還有,映秋——她不是早在自己新婚回門的當天就被自己那狗日的太子夫君命人謀害了?
「小姐,您怎麼了?您別嚇奴婢……奴婢去替您找夫人來吧!」映秋是真的慌了,她自幼便跟在小姐身邊,自打懂事起,就沒見她家小姐哭過,無論遇到何事、何種困難,她家小姐彷彿永遠都是成竹於胸、淡定處之,在她心裡,就沒有什麼事能難倒自家小姐的……
如今怎麼流起眼淚了?整個人還似乎恍恍惚惚的,莫不是因為昨晚上著涼,後來又開始發熱,給燒壞了?
都怪自己!小姐說睡一覺就沒事,她便沒有堅持去請大夫,這下可如何是好?
上官瑜穩了穩心神,本能阻攔道:「不用。」緩了下,又接了一句,「映秋,替我倒杯茶來。」
「是,奴婢疏忽了,奴婢這就去倒。」映秋急忙道。匆匆去倒了茶,又趕緊折了回來。
上官瑜接過茶杯,喝了幾口,靜下心后,腦中開始飛速運轉。
剛剛沒在意,此刻才發現,自己眼下所在的位置是都城郊外上官家的一處別業。
記得沒成親前,每年大暑左右,她母親便會帶著她來此處避暑。
她爹貴為左相,公事一向繁忙,但只要得空,都會盡量趕來陪她們母女,便是一道用個晚膳也是好的。
只是自從她成親,入了太子府,便再也沒有來過此處。
剛剛醒來,渾渾噩噩,一時竟沒有認出自家別業里這處母親特意為她裝扮過的閨房,好笑的還以為地獄原來就長這樣。
可是她怎麼會在這?
是做夢嗎?還是臨死前的走馬觀花?
「小姐?」映秋看著小姐拿著茶杯又開始發獃,心裡的擔憂愈甚,試探著喚道。
上官瑜聞聲抬眸,若有所思的再次看向映秋……
半響,她慢慢伸出手,卻在伸至半空的時候忍不住又猶豫的微頓了下,最後終於似下定決心般,一把握住了映秋的手。
暖的!掌心還有微微薄汗!
映秋被自家小姐搞得一頭霧水,盯著自己被抓得有些疼的手,心慌道:「小姐?您哪裡不舒服嗎?」
上官瑜心底已驚濤駭浪,但面上卻未顯露分毫,努力收整心緒。
別業避暑……
發燒…….
如果沒有記錯,應該是在她成親前兩年的大暑時分,她隨母親一道來別業避暑,因為貪涼,在後山的那處山泉里泡澡泡得太久,起來時,被夜晚山風一吹,當時就打了個哆嗦;後來睡到半夜就覺得陣陣發冷,一向甚少生病的她,竟然在大夏天染了風寒,發了高熱。

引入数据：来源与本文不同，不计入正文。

-- ==== Sys2Proof/Machine/Mem.lean ====
section
/-! DEFINITION. Global accesses in flight: sending one, the L1 and its copies, returning a load, performing a store or an atomic at
its home, write-backs of mapped lines, and the steps of a release (R200 to R203, R211 to R226, R235 to R240). -/

namespace Sys2Proof.Machine

/-! ### Counters and landings (R40, R163, R437) -/

def Fibre.bumpLd (f : Fibre) : Fibre := { f with ld := f.ld + 1 }
def Fibre.dropLd (f : Fibre) : Fibre := { f with ld := f.ld - 1 }
def Fibre.bumpSt (f : Fibre) : Fibre := { f with st := f.st + 1 }
def Fibre.dropSt (f : Fibre) : Fibre := { f with st := f.st - 1 }

/-- %gwct := max(%gwct, GWCT) (R212). -/
def Fibre.raiseGwct (f : Fibre) (g : Nat) : Fibre := { f with arch := { f.arch with gwct := max f.arch.gwct g } }

/-- The named result lands: it writes the registers and predicates that are still its to write (R84, R437). An exited fibre's
results are discarded (R159). -/
def Fibre.land (f : Fibre) (name : Nat) (regs : List (Nat × Word)) (preds : List (Nat × Bool)) : Fibre :=
  match f.pend.find? (·.src == .op name) with
  | none => f
  | some p =>
    let f := { f with pend := f.pend.erase p }
    if f.exited then f
    else (f.putRegs (regs.filter fun x => p.regs.contains x.1)).putPreds (preds.filter fun x => p.preds.contains x.1)

/-! ### Operations (R221, R224) -/

/-- Bytes of an access. -/
def MemReq.size (r : MemReq) : Nat := match r.kind with | .writeBack _ => 128 | _ => r.ty.bits / 8
/-- The words that a write touches: n bytes, or those that a mask names (R287: partial writes count, bytes not written do not). -/
def MemReq.hits (r : MemReq) (pa : Nat) : Nat → Bool :=
  match r.kind with
  | .writeBack mask => fun w => (List.range 8).any fun i => decide (pa ≤ w + i) && mask.testBit (w + i - pa)
  | _ => touches pa r.size

/-- Two byte ranges of targets overlap. -/
def Target.overlaps (t : Target) (n : Nat) (u : Target) (m : Nat) : Bool :=
  match t, u with
  | .dev a, .dev b => decide (a < b + m) && decide (b < a + n)
  | .host a, .host b => decide (a < b + m) && decide (b < a + n)
  | .peer c a, .peer d b => c == d && decide (a < b + m) && decide (b < a + n)
  | _, _ => false

def MemReq.overlaps (r q : MemReq) : Bool := r.target.overlaps r.size q.target q.size

/-- A store, an atomic, a write-back or a join decrement: it writes at its home. -/
def MemKind.writes : MemKind → Bool | .load => false | _ => true
/-- Its destination registers are written when it returns. -/
def MemKind.returns : MemKind → Bool | .load | .atom _ => true | _ => false

/-- A write at a target makes hoist entries over its bytes invalid, in every fibre of the hearth (Table 12.6); an `ldh` still in flight
there records none when it returns. -/
def State.unhoist (s : State) (hearth : Nat) (t : Target) (n : Nat) : State :=
  let cs := (s.cohorts.filter (·.hearth == hearth)).map (·.uid)
  { s with
    fibres := s.fibres.map fun f =>
      if cs.contains f.cohort then { f with hoist := f.hoist.filter fun h => !h.target.overlaps h.size t n } else f
    ops := s.ops.map fun o =>
      if o.hearth = hearth ∧ o.req.target.overlaps o.req.size t n then { o with req := { o.req with hoist := false } } else o }
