/-- The element at a place of the box (R313): its coordinates in the order of R315, in range or not, its bit address. -/
def LayoutRec.elemAt (l : LayoutRec) (cs : List Int) (e : Nat) : Option (Int × Nat) :=
  let shift (d : Nat) : Nat := ((List.range d).map l.box).sum
  let x (d : Nat) : Int := if d < l.rank then cs.getD d 0 + (e / 2 ^ shift d % 2 ^ l.box d : Nat) else 0
  let inside := (List.range 5).all fun d => decide (l.rank ≤ d) || (decide (0 ≤ x d) && decide (x d < l.extent d))
  if inside then
    let bits : Int := x 0 * l.width
    some ((l.base.off.toNat : Int) + bits / 8 + ((List.range 5).map fun d => if d = 0 then 0 else x d * l.stride d).sum, (bits % 8).toNat)
  else none

/-- The code that padding takes. -/
def LayoutRec.padCode (l : LayoutRec) : Nat :=
  if l.pad = 1 then (match l.kind with | some k => k.fmt.nanCode | none => 0) else 0

/-- Codes of elements first … first + n − 1 of the box, read one by one at the L2. -/
def State.boxCodes (s : State) (c : EngineCmd) (l : LayoutRec) (cs : List Int) (first n : Nat) : EngAcc × List Nat :=
  let slot := s.cmdSlot c
  (List.range n).foldl (fun (r : EngAcc × List Nat) i => match r.1 with
    | .ok s _ _ =>
      match l.elemAt cs (first + i) with
      | none => (.ok s [] 0, r.2 ++ [l.padCode])
      | some (a, sh) =>
        match s.engRead slot.ctx c.unit slot.node 0 ⟨l.base.space, BitVec.ofInt 64 a⟩ ((sh + l.width + 7) / 8) with
        | .ok s bs _ => (.ok s [] 0, r.2 ++ [leNat bs / 2 ^ sh % 2 ^ l.width])
        | o => (o, r.2)
    | _ => r) (.ok s [] 0, [])

/-- Where the dense byte at o goes under a swizzle (R316). -/
def swizzle (swz o : Nat) : Nat :=
  let q := o % 128
  o / 128 * 128 + (q / 16 ^^^ (o / 128 % 2 ^ swz)) * 16 + q % 16

/-- Count a delivery; its launch completes after its stores do (R56). -/
def State.progress (s : State) (c : EngineCmd) (bytes g : Nat) : State :=
  (s.raiseSlot (s.cmdCohort c).slot g).updCmd c.id fun c => { c with done := c.done + 1, bytes := c.bytes + bytes, gwct := max c.gwct g, since := none }
/-- Count a delivery of a flue; the last one ends its reads (R318). -/
def State.delivered (s : State) (c : EngineCmd) (bytes g : Nat) : State :=
  let s := s.progress c bytes g
  if s.flueLines c ≤ c.done + 1 then s.dropReadLocks c.hearth c.id else s

/-- The next delivery of a running flue command. -/
def State.flueDeliver (s : State) (c : EngineCmd) : State :=
  let slot := s.cmdSlot c
  let u := c.unit
  let k := c.done
  let len (n : Nat) : Nat := min 128 (n - 128 * k)
  let placed (o : Nat) (bs : List Byte) : List (Nat × Byte) := bs.zipIdx.map fun (b, i) => (o + 128 * k + i, b)
  match c.op with
  | .cpyl o src n =>
    match s.engRead slot.ctx u slot.node 0 (gplus src (128 * k)) (len n) with
    | .ok s bs _ => (s.deliverLine c.cohort c.flue (o + 128 * k) (placed o bs)).delivered c bs.length 0
    | r => s.engStop c 0 r
  | .cpym o src n =>
    match s.engRead slot.ctx u slot.node 0 (gplus src (128 * k)) (len n) with
    | .ok s bs _ =>
      ((s.receivers c).foldl (fun s x => s.deliverLine x.uid c.flue (o + 128 * k) (placed o bs)) s).delivered c bs.length 0
    | r => s.engStop c 0 r
  | .cpylSt o dst n =>
    if !s.engReady c (o / 128 + k) then s.engWait c
    else if ((s.cmdCohort c).line (o / 128 + k)).poison then s.haltCmd c 0x09 (stashDetail (o + 128 * k))
    else
      let bs := Memory.bytes (s.cmdCohort c).stash (o + 128 * k) (len n)
      match s.engWrite slot.ctx u c.hearth slot.node (gplus dst (128 * k)) bs with
      | .ok s _ g => s.delivered c bs.length g
      | r => s.engStop c 1 r
  | .cpylGg src dst n =>
    match s.engRead slot.ctx u slot.node 0 (gplus src (128 * k)) (len n) with
    | .ok s bs _ =>
      match s.engWrite slot.ctx u c.hearth slot.node (gplus dst (128 * k)) bs with
      | .ok s _ g => s.delivered c bs.length g
      | r => s.engStop c 1 r
    | r => s.engStop c 0 r
  | .cpyStash o h cs =>
    let l := s.cmdLayout c h
    let n := len l.bytes
    let first := 1024 * k / l.width
    let last := (1024 * k + 8 * n + l.width - 1) / l.width
    match s.boxCodes c l (coordInts cs) first (last - first) with
    | (.ok s _ _, codes) =>
      let v := leNat (packBytes l.width (codes ++ [0, 0, 0])) / 2 ^ (1024 * k - l.width * first)
      let bs := (leBytes n v).zipIdx.map fun (b, i) => (swizzle l.swz (o + 128 * k + i), b)
      (s.deliverLine c.cohort c.flue (o + 128 * k) bs).delivered c n 0
    | (r, _) => s.engStop c 0 r
  | .cpyTile t h cs =>
    let l := s.cmdLayout c h
    match s.boxCodes c l (coordInts cs) 0 l.elems with
    | (.ok s _ _, codes) =>
      let s := s.updCohort c.cohort fun co =>
        co.setTile { co.tile t with elems := putRun (co.tile t).elems 0 (packBytes l.width codes), fault := false, poison := false }
      s.delivered c l.bytes 0
    | (r, _) => s.engStop c 0 r
  | _ => s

記得當時映秋也是急著要去找大夫,但被她給阻了,而且怕母親擔憂,還特意交待不準去打擾,讓人熬了別業備著的治療風寒的葯,硬著頭皮喝下去,想著睡一覺起來,等燒退了,應該便沒事了。
到時母親知道,最多就數落她一頓。
能如此清晰的記得,不只是因為這是她在別業第一次生病,也是自從那次以後,她便再也沒有來過此處……
看著活生生站在她面前的映秋,她心中有了一個怪誕的猜測——
她似乎重新活過來了,還回到了四年前。
。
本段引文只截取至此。